■ EXERCISE INSTRUCTIONS
Return the records below character for character.

----------------

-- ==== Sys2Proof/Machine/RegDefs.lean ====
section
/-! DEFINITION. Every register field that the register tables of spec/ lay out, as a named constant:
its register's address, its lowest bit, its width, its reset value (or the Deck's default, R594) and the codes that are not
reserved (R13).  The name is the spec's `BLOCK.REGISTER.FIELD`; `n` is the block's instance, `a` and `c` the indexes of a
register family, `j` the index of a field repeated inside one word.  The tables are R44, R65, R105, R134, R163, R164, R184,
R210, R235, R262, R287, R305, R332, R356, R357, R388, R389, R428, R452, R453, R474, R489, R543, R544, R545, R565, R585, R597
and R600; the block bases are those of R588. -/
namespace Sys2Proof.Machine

----------------

■ ANSWER SECTION
-- ==== Sys2Proof/Machine/RegDefs.lean ====
section
/-! DEFINITION. Every register field that the register tables of spec/ lay out, as a named constant:
its register's address, its lowest bit, its width, its reset value (or the Deck's default, R594) and the codes that are not
reserved (R13).  The name is the spec's `BLOCK.REGISTER.FIELD`; `n` is the block's instance, `a` and `c` the indexes of a
register family, `j` the index of a field repeated inside one word.  The tables are R44, R65, R105, R134, R163, R164, R184,
R210, R235, R262, R287, R305, R332, R356, R357, R388, R389, R428, R452, R453, R474, R489, R543, R544, R545, R565, R585, R597
and R600; the block bases are those of R588. -/
namespace Sys2Proof.Machine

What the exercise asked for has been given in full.